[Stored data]

[Start of section]

-- ==== Sys2Proof/Machine/Module.lean ====
section
/-! DEFINITION. What the module does of itself and at its host port: the power manager at frame boundaries and temperature
(13_threads_energy.md R348-R351, 16_host_bringup.md R391, R392), the region sweep (05_memory_access.md R107), trace drains
(15_debug_test.md R380), bring-up and recovery mode (R395, R396), accesses of the control node (R304, R305). -/

namespace Sys2Proof.Machine

/-! ## The power manager (R348, R351) -/

/-- QCORE x L x F. -/
def quantum (qcore len therm : Nat) : Nat := if therm = 0 then qcore * len else if therm = 1 then qcore * len / 2 else qcore * len / 4

/-- ELIM as it is adjusted before the refill. -/
def adjustElim (elim : Nat) (ealw : Int) (quant therm : Nat) : Nat :=
  let e := if ealw ≤ 0 then max 2 (elim - 4) else if (quant : Int) ≤ 2 * ealw then min 16 (elim + 1) else elim
  if therm = 2 then min e 4 else e

/-- A configured ring at a frame boundary. -/
def Ring.refill (r : Ring) (qcore len therm : Nat) : Ring :=
  let q := quantum qcore len therm
  { r with
    elim := adjustElim r.elim r.ealw r.quant therm
    quant := q
    ealw := min (r.ealw + q) q }

def State.refillRing (s : State) (d : Fin 8) (q : Nat) : State :=
  if s.ringFirst d q ≠ q then s
  else
    let r := s.ring d q
    let t := r.refill s.hub.qcore (s.ringLen d q) (s.ringTherm d q)
    if t = r then s else s.setRing d q t

/-- Every configured ring of the module at a frame boundary. -/
def State.refillAll (s : State) : State :=
  (List.range 256).foldl (fun t i => t.refillRing (mkFin8 (i / 32)) (i % 32)) s

/-- FRAME_BOUNDARY: once for each frame that has begun (R20, R348). -/
def execFrameBoundary (s : State) : Host.Outcome State Fault Refusal :=
  .next (if s.frames < s.time / 1024 then { s.refillAll with frames := s.frames + 1 } else s)

/-! ## Temperature and power (R350, R351, R391, R392) -/

/-- THERM_CHANGE: 0 normal, 1 warm, 2 hot. A hot ring's ELIM is at most 4. -/
def execThermChange (die : Fin 8) (q : Fin 32) (level : BitVec 2) (s : State) : Host.Outcome State Fault Refusal :=
  .next (
    if level = 3 then s
    else
      let s1 := s.setQuad die q.val { s.quad die q.val with therm := level }
      let first := s.ringFirst die q.val
      if level = 2 then s1.setRing die first { s1.ring die first with elim := min (s1.ring die first).elim 4 } else s1)

/-- COOLANT_FAULT: every quad is at least warm. -/
def execCoolantFault (s : State) : Host.Outcome State Fault Refusal :=
  .next ((List.range 256).foldl (fun t i =>
    let d := mkFin8 (i / 32)
    let q := t.quad d (i % 32)
    if q.therm = 0 then t.setQuad d (i % 32) { q with therm := 1 } else t) s)

/-- POWER_OVER_CAP: a record of the hub. -/
def execPowerOverCap (s : State) : Host.Outcome State Fault Refusal :=
  .next (s.writeError ⟨unitPath s.pkg.toNat 8 0 6 0x3F 0 0, 0, 7, 3, 0, 0, 0⟩)

/-- Whether a thermal trip recurs within 1 s of the last. -/
def State.recurs (s : State) (again : Bool) : Bool :=
  match s.hub.tripped with
  | none => again
  | some t => decide (s.time ≤ t + 10 ^ 9)

/-- THERMAL_TRIP: every context stops, as in step 2 of a rollback those outside the domain; the rollback domain is rolled back,
or stopped for good where the trip recurs; the power stages stay off until RESET. -/
def execThermalTrip (again : Bool) (s : State) : Host.Outcome State Fault Refusal :=
  .next (
    let s1 := State.stopWhere (fun c => !c.dom) { s with hub := { s.hub with tripped := some s.time, powerOff := true } }
    if s.recurs again then
      let f := s1.fresh
      f.2.domainFatal dev (unitPath s.pkg.toNat (f.1.toNat % 8) 0 6 0x3F 0 0) 0
    else s1.wantRollback)

/-! ## The region sweep (R107) -/

/-- A region after a sweep; which of its dies still cache lines of it is a free value. -/
def Region.swept (r : Region) (cached : BitVec 8) : Option Region :=
  match r.kind with
  | .priv => some r
  | .shared => some r
  | .fine =>
    let dies := r.dies &&& cached
    if dies = 0 then none
    else if dies &&& (dies - 1) = 0 then some ⟨.priv, dies, r.dirty⟩
    else some ⟨.fine, dies, r.dirty⟩

def State.sweepRegion (s : State) (kr : Nat × Region) : State :=
  let f := s.fresh
  match kr.2.swept (f.1.setWidth 8) with
  | none => { f.2 with regions := Table.drop f.2.regions kr.1 }
  | some r => { f.2 with regions := Table.put f.2.regions kr.1 r }

/-- REGION_SWEEP: once for each 1,048,576 cycles. -/
def execRegionSweep (s : State) : Host.Outcome State Fault Refusal :=
  .next (if s.sweeps < s.time / 1048576 then { s.regions.foldl State.sweepRegion s with sweeps := s.time / 1048576 } else s)

/-! ## Trace drains (R380) -/

/-- A drain write lies in DRAM or QSPM. -/
def State.isStorage (s : State) (pa : Nat) : Bool :=
  match s.place pa with
  | .dram => true
  | .qspm _ _ _ => true
  | .evu _ _ _ => false
  | .device _ => false
  | .hole => false

/-- What one core drains in a frame: 32 entries at most, and events in the room that is left of 1 KiB. -/
def drainCounts (entries events : Nat) : Nat × Nat :=
  let m := min entries 32
  (m, min events (128 - 4 * m))

/-- The entries of a core that stand at their positions: none with an earlier number is still to come (R377). -/
def State.settledEntries (s : State) (d : Fin 8) (x : Nat) : List (BitVec 256) :=
  let coming := (List.range 4).flatMap (fun k => (s.ctx (mkCtxId d.val x k)).vecs.filterMap (·.entry))
  (s.core d x).entries.takeWhile (fun e => coming.all (fun y => !entryReached e y))

def State.drainDue (s : State) (d : Fin 8) (x : Nat) : Bool :=
  let c := s.core d x
  bitOf (s.die d).trcbase 0 && decide (s.time / 16 % 64 = 60) && decide (c.drained ≤ s.time / 1024) &&
  !((s.settledEntries d x).isEmpty && c.events.isEmpty) && s.isStorage (field (s.die d).trcbase 21 27 * 2 ^ 21)

def State.drainCore (s : State) (d : Fin 8) (x : Nat) : State :=
  let c := s.core d x
  let base := field (s.die d).trcbase 21 27 * 2 ^ 21 + x * 0x4000
  let n := drainCounts (s.settledEntries d x).length c.events.length
  let m0 := field c.head 0 32
  let j0 := field c.head 32 32
  let s1 := ((c.entries.take n.1).zipIdx).foldl (fun t ei => t.storeRaw none 0 (base + 32 * ((m0 + ei.2) % 256)) (bytesOf 32 ei.1.toNat)) s
  let s2 := ((c.events.take n.2).zipIdx).foldl (fun t ei => t.storeRaw none 0 (base + 0x2000 + 8 * ((j0 + ei.2) % 1024)) (bytesOf 8 ei.1.toNat)) s1
  s2.setCore d x { c with
    entries := c.entries.drop n.1
    events := c.events.drop n.2
    head := Machine.place 0 32 (m0 + n.1) ||| Machine.place 32 32 (j0 + n.2)
    drained := s.time / 1024 + 1 }

/-- TRACE_DRAIN: in slot 60 of a frame, once for a core. -/
def execTraceDrain (die : Fin 8) (x : Fin 128) (s : State) : Host.Outcome State Fault Refusal :=
  .next (if s.drainDue die x.val then s.drainCore die x.val else s)

/-! ## Bring-up (R395, R396) -/

/-- FCODE of a failing step. -/
def failCode (step : Nat) : Nat :=
  if step = 2 then 1 else if step = 3 then 2 else if step = 4 then 3 else if step = 5 then 4 else if step = 7 then 5 else if step = 8 then 6 else 0

/-- Bring-up fails at a step; a failed Camell training is tried again. -/
def Hub.failAt (h : Hub) (k : Nat) : Hub :=
  if k = 1 then { h with dark := true }
  else if k = 2 then { h with step := 1, failed := true, recov := true, fcode := 1 }
  else if k = 6 then { h with step := 5 }
  else if 9 ≤ k then h
  else { h with step := k - 1, failed := true, fcode := BitVec.ofNat 8 (failCode k) }

/-- Whether step 5 fails: more than 32 transmit lanes of some optical die are lost. -/
def Hub.lockFails (h : Hub) : Bool :=
  (List.range 4).any (fun d => decide (32 < (h.lanesOff.filter (fun x => decide (x.1 = d))).length))

/-- Step 8 is completed; step 9 begins at once where the nonce is there already. -/
def State.trained (s : State) : State :=
  let s1 := { s with hub := { s.hub with step := 8 } }
  if s1.hub.asked then s1.report else s1

/-- Bring-up as far as step `k`, which fails, or through step 8 for `none`. Step 5 stands or falls with the lanes that are lost,
and step 8 is skipped when UELANES = 0. -/
def State.bringUp (s : State) (k : Option Nat) : State :=
  let h := s.hub
  let past (n : Nat) : Bool := match k with
    | none => true
    | some m => decide (n < m)
  if h.step < 5 && (past 5 || decide (k = some 5)) && h.lockFails then { s with hub := h.failAt 5 }
  else match k with
    | none => s.trained
    | some m =>
      if m ≤ h.step || m = 5 then s
      else if m = 8 && decide (h.uelanes = 0) then s.trained
      else { s with hub := h.failAt m }

/-- POWER_ON: the steps that are left of bring-up, up to step 8, or to the one that fails. -/
def execPowerOn (o : BootOutcome) (s : State) : Host.Outcome State Fault Refusal :=
  .next (
    let h := s.hub
    if h.dark || h.failed || h.recov || h.powerOff || decide (8 ≤ h.step) then s
    else match o with
      | .romDead => s.bringUp (some 1)
      | .badImage => s.bringUp (some 2)
      | .fails k => s.bringUp (some k.val)
      | .trained => s.bringUp none)

/-- CAMELL_RETRY: step 6 is tried again. -/
def execCamellRetry (ok : Bool) (s : State) : Host.Outcome State Fault Refusal :=
  .next (if s.hub.step = 5 && !s.hub.failed && ok then { s with hub := { s.hub with step := 6 } } else s)

/-- STAGING_WRITE: outside recovery mode the window does not exist, and the write is refused and counted. -/
def execStagingWrite (off : BitVec 26) (data : BitVec 64) (s : State) : Host.Outcome State Fault Refusal :=
  .next (s.stagingPut off.toNat (bytesOf 8 data.toNat))

/-! ## The control node's reads and writes (R304, R305) -/

/-- What the control node is given. -/
def State.answerHost (s : State) (data : List Byte) : State := { s with hub := { s.hub with hostData := data } }

/-- HOST_READ: served from step 6 on, with the current value of memory (R304) or of a device control register; bytes of which
one is poisoned read as ones, with a record (R419). In recovery mode BOOTST alone is read (R396). -/
def execHostRead (pa : BitVec 48) (n : Nat) (s : State) : Host.Outcome State Fault Refusal :=
  .next (
    let a := pa.toNat
    let read (s : State) : State :=
      if s.isPoisoned a n then
        (s.writeError ⟨unitPath s.pkg.toNat 8 0 6 0x3F 0 0, 0, 2, 3, 0, 0, 0⟩).answerHost (List.replicate n 0xFF)
      else s.answerHost (memRead s.mem a n)
    if n = 0 then s
    else match s.place a with
      | .device off =>
        (match dcrAt off with
         | none => s
         | some r => if n = 8 && (decide (6 ≤ s.hub.step) || (s.hub.recov && decide (r = .bootst))) then
             s.answerHost (bytesOf 8 (s.dcrGet r).toNat) else s)
      | .dram => if decide (6 ≤ s.hub.step) && s.isStorage (a + n - 1) then read s else s
      | .qspm _ _ _ => if decide (6 ≤ s.hub.step) && s.isStorage (a + n - 1) then read s else s
      | .evu _ _ _ => s
      | .hole => s)

/-- HOST_WRITE: performed in DRAM or QSPM as a write that is not tagged or logged, in a device control register as its
store, and in recovery mode in the staging window; elsewhere it is refused and counted. -/
def execHostWrite (pa : BitVec 48) (data : List (BitVec 8)) (s : State) : Host.Outcome State Fault Refusal :=
  .next (
    let a := pa.toNat
    let n := data.length
    if s.hub.step < 6 && !s.hub.recov then s
    else if n = 0 then s
    else match stagingOff a with
    | some off => s.stagingPut off data
    | none => match s.place a with
      | .device off => (match dcrAt off with
        | none => s.countLost
        | some r => if n = 8 then s.hostPut r (BitVec.ofNat 64 (ofBytes data)) else s.countLost)
      | .dram => if decide (6 ≤ s.hub.step) && s.isStorage (a + n - 1) then s.store none 0 a data else s.countLost
      | .qspm _ _ _ => if decide (6 ≤ s.hub.step) && s.isStorage (a + n - 1) then s.store none 0 a data else s.countLost
      | .evu _ _ _ => s.countLost
      | .hole => s.countLost)

end Sys2Proof.Machine
end

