-- ==== Sys2Proof/Machine/Issue.lean ====
section
/-! DEFINITION. Issue: what an instruction needs before it issues, whether a context fits the energy allowance, the choice
among ready contexts, fetching and decoding, and counting and debiting (01_machine.md R25-R32, 04_scalar.md R88-R91,
07_speculative_loops.md R173, 13_threads_energy.md R345-R349, 02_encoding.md R37, R40). -/

namespace Sys2Proof.Machine

/-! ## Scalar registers read and written -/

/-- The scalar registers that an instruction reads (R88). -/
def scalarReads (i : Instr) : List (BitVec 5) :=
  match i with
  | .add _ a b => [a, b]
  | .sub _ a b => [a, b]
  | .andR _ a b => [a, b]
  | .orR _ a b => [a, b]
  | .xorR _ a b => [a, b]
  | .andn _ a b => [a, b]
  | .sll _ a b => [a, b]
  | .srl _ a b => [a, b]
  | .sra _ a b => [a, b]
  | .slt _ a b => [a, b]
  | .sltu _ a b => [a, b]
  | .minS _ a b => [a, b]
  | .maxS _ a b => [a, b]
  | .minu _ a b => [a, b]
  | .maxu _ a b => [a, b]
  | .mul _ a b => [a, b]
  | .mulh _ a b => [a, b]
  | .mulhu _ a b => [a, b]
  | .div _ a b => [a, b]
  | .divu _ a b => [a, b]
  | .rem _ a b => [a, b]
  | .remu _ a b => [a, b]
  | .clz _ a => [a]
  | .ctz _ a => [a]
  | .popc _ a => [a]
  | .sxb _ a => [a]
  | .sxh _ a => [a]
  | .sxw _ a => [a]
  | .zxw _ a => [a]
  | .sel _ a b c => [a, b, c]
  | .addi _ a _ => [a]
  | .andi _ a _ => [a]
  | .ori _ a _ => [a]
  | .xori _ a _ => [a]
  | .slti _ a _ => [a]
  | .sltiu _ a _ => [a]
  | .slli _ a _ => [a]
  | .srli _ a _ => [a]
  | .srai _ a _ => [a]
  | .lik d _ _ => [d]
  | .beq a b _ => [a, b]
  | .bne a b _ => [a, b]
  | .blt a b _ => [a, b]
  | .bge a b _ => [a, b]
  | .bltu a b _ => [a, b]
  | .bgeu a b _ => [a, b]
  | .jalr _ a _ => [a]
  | .ldb _ base _ => [base]
  | .ldbu _ base _ => [base]
  | .ldh _ base _ => [base]
  | .ldhu _ base _ => [base]
  | .ldw _ base _ => [base]
  | .ldwu _ base _ => [base]
  | .ldd _ base _ => [base]
  | .stb d base _ => [base, d]
  | .sth d base _ => [base, d]
  | .stw d base _ => [base, d]
  | .std d base _ => [base, d]
  | .amoadd _ a b _ _ _ => [a, b]
  | .amoand _ a b _ _ _ => [a, b]
  | .amoor _ a b _ _ _ => [a, b]
  | .amoxor _ a b _ _ _ => [a, b]
  | .amomin _ a b _ _ _ => [a, b]
  | .amomax _ a b _ _ _ => [a, b]
  | .amominu _ a b _ _ _ => [a, b]
  | .amomaxu _ a b _ _ _ => [a, b]
  | .amoswap _ a b _ _ _ => [a, b]
  | .amocas d a b _ _ _ => [a, b, d]
  | .famoFadd _ a b _ _ => [a, b]
  | .famoFmin _ a b _ _ => [a, b]
  | .famoFmax _ a b _ _ => [a, b]
  | .vsetl _ a => [a]
  | .vadd _ _ b _ sv => if sv = 1 then [b] else []
  | .vsub _ _ b _ sv => if sv = 1 then [b] else []
  | .vmul _ _ b _ sv => if sv = 1 then [b] else []
  | .vfma _ _ b _ sv => if sv = 1 then [b] else []
  | .vmulh _ _ b _ sv => if sv = 1 then [b] else []
  | .vadds _ _ b _ sv => if sv = 1 then [b] else []
  | .vsubs _ _ b _ sv => if sv = 1 then [b] else []
  | .vmin _ _ b _ sv => if sv = 1 then [b] else []
  | .vmax _ _ b _ sv => if sv = 1 then [b] else []
  | .vand _ _ b _ sv => if sv = 1 then [b] else []
  | .vor _ _ b _ sv => if sv = 1 then [b] else []
  | .vxor _ _ b _ sv => if sv = 1 then [b] else []
  | .vshl _ _ b _ sv => if sv = 1 then [b] else []
  | .vshr _ _ b _ sv => if sv = 1 then [b] else []
  | .vceq _ _ b _ sv => if sv = 1 then [b] else []
  | .vcne _ _ b _ sv => if sv = 1 then [b] else []
  | .vclt _ _ b _ sv => if sv = 1 then [b] else []
  | .vcle _ _ b _ sv => if sv = 1 then [b] else []
  | .vslide1 _ b _ => [b]
  | .vslidedn _ _ b _ sv => if sv = 1 then [b] else []
  | .vslideup _ _ b _ sv => if sv = 1 then [b] else []
  | .vsplat _ _ b _ => [b]
  | .vins _ a b => [a, b]
  | .vext _ _ b => [b]
  | .vld _ base _ _ _ _ _ => [base]
  | .vlds _ base c _ _ _ _ _ => [base, c]
  | .vldx _ base _ _ _ _ _ _ => [base]
  | .vst _ base _ _ _ _ _ => [base]
  | .vsts _ base c _ _ _ _ _ => [base, c]
  | .vstx _ base _ _ _ _ _ _ => [base]
  | .vamoAdd _ base _ _ _ _ _ => [base]
  | .vamoMin _ base _ _ _ _ _ => [base]
  | .vamoMax _ base _ _ _ _ _ => [base]
  | .vamoFadd _ base _ _ _ _ => [base]
  | .fork _ a b _ => [a, b]
  | .fwd a => [a]
  | .cpy _ a b c => [a, b, c]
  | .cpy2 _ a b => [a, b]
  | .wtany a => [a]
  | .wtall a => [a]
  | .ffrdy a _ => [a]
  | .trbclr a => [a]
  | .wtml a b => [a, b]
  | .tgath a b => [a, b]
  | .tldk _ a => [a]
  | .tst _ a _ => [a]
  | .trd _ _ b => [b]
  | .taccr _ a => [a]
  | .tmma _ _ a b => [a, b]
  | .bararr _ a _ _ => [a]
  | .barwt d a _ => [a, d]
  | .evld _ a => [a]
  | .evsig d a => [a, d]
  | .dsbind _ a b => [a, b]
  | .sendMsg _ a b _ _ => [a, b]
  | .sendt _ a b _ => [a, b]
  | .putMsg _ a b c _ _ => [a, b, c]
  | .getMsg _ a b c _ => [a, b, c]
  | .ramo _ a b c _ _ _ => [a, b, c]
  | .balw _ a _ => [a]
  | .spawn a => [a]
  | .start d a => [a, d]
  | .wfe a => [a]
  | .csrw _ a _ => [a]
  | .csrs _ a _ => [a]
  | .csrc _ a _ => [a]
  | .tlbi a => [a]
  | .bist a => [a]
  | .trcmkStart a => [a]
  | .trcmkStop a => [a]
  | .liz _ _ _ _ | .addpc _ _ | .jal _ _ | .vcfg _ _ | .vsync | .vabs _ _ _ | .vneg _ _ _ | .vrcp _ _ _ | .vrsq _ _ _
  | .vexp2 _ _ _ | .vlog2 _ _ _ | .vperm _ _ _ _ | .vcmpr _ _ _ | .vexpd _ _ _ | .vsel _ _ _ _ | .vrsum _ _ _ | .vrmax _ _ _
  | .vrmin _ _ _ | .vscan _ _ _ | .vscanx _ _ _ | .vcvt _ _ _ _ | .vmv _ _ _ | .viota _ _ | .kand _ _ _ | .kor _ _ _
  | .kxor _ _ _ | .knot _ _ | .kpop _ _ | .kff _ _ | .kmv _ _ | .gcslp _ _ _ _ _ | .chend | .join | .nspec | .chidx _
  | .waitc _ _ _ _ | .tzero _ | .tseq _ | .fence _ _ | .vscacc _ _ _ | .vscfl | .seala | .sealw | .endThread | .yield
  | .ecall _ | .eret | .csrr _ _ | .tlbiAll | .rcommit | .brk _ | .interruptEntry _ | .ageBoost _ | .copyComplete _ _
  | .chunkStart _ _ | .versionRequest _ _ | .storeNotice _ | .forwardArrival _ | .conflictingWrite _ _ | .unpick _ _ _
  | .l1WayReclaim _ _ | .chunkOldest _ | .tileOpStart _ | .tileOpComplete _ | .taccrReadServe _ | .evuWait _ | .evuTake _
  | .evuDrain _ | .evuPeek _ | .evuClear _ | .evuArrive _ | .evuBarrierWait _ | .evuPoll _ | .evuSet _ | .evuLock _ | .evuTry _
  | .evuUnlock _ | .evuOwner _ | .evsigDeliver _ | .evuWaitSatisfied _ | .barrierPhaseComplete _ | .gcslpWake _
  | .bindReply _ _ | .ingressPut _ | .ingressSend _ | .ingressGet _ | .ingressRamo _ | .combiningPair _ | .combiningFlush _
  | .staleIncarnationDrop _ | .resetNotice _ _ | .demand _ _ | .grant _ _ _ | .acknowledgement _ _
  | .negativeAcknowledgement _ _ | .getResponse _ _ | .retransmissionTimeout _ | .creditReturn _ _ | .portXoff _ | .portXon _
  | .sendtLaunch _ | .startArrival _ | .dispatchPlace _ | .deschedule _ | .parkedRequeue _ _ | .frameBoundary | .regionSweep
  | .undoDrain _ | .traceDrain _ _ | .tagScrub | .sealArrive _ | .sealedDeclare _ | .sealedApply | .sealwRelease _
  | .undoPressure _ | .uncorrectableError _ | .correctedError _ | .poisonRead _ _ | .domainRollback | .rollbackResume _
  | .gangSwitchBegin _ | .gangSwitchRestore _ | .gangSwitchResume _ | .bistComplete _ _ _ _ | .thermalTrip _ | .powerOverCap
  | .coolantFault | .powerOn _ | .camellRetry _ | .hostRead _ _ | .hostWrite _ _ | .stagingWrite _ _ | .rcfgWrite _ _ _
  | .rwinWrite _ _ _ _ | .incAdvance _ _ | .haltFree _ _ _ | .reload _ _ | .barrierDomainConfig _ _ _ | .domcfgWrite _
  | .rollreq _ | .dissolve _ | .go _ | .gswtArm _ _ | .gswtCancel _ _ | .rangePendingWrite _ _ | .vhwmWrite _ _ _
  | .trclostClear _ _ | .errlostClear | .cevalClear _ | .capwWrite _ | .moduleReset _ | .imageLoad _ _ | .attnonceWrite _ _
  | .attokWrite _ | .dcrWrite _ _ | .illegalInstruction _ | .accessPerformed _ | .vectorInstructionComplete _
  | .thermChange _ _ _ => []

[End of section]

DESCRIPTION OF THE TASK:
Could you write out exactly the lines above, starting at the first one and ending with the line that has "QCORE x L x F. -/"?

RESPONSE AREA:
-- ==== Sys2Proof/Machine/Module.lean ====
section
/-! DEFINITION. What the module does of itself and at its host port: the power manager at frame boundaries and temperature
(13_threads_energy.md R348-R351, 16_host_bringup.md R391, R392), the region sweep (05_memory_access.md R107), trace drains
(15_debug_test.md R380), bring-up and recovery mode (R395, R396), accesses of the control node (R304, R305). -/

namespace Sys2Proof.Machine

/-! ## The power manager (R348, R351) -/

/-- QCORE x L x F. -/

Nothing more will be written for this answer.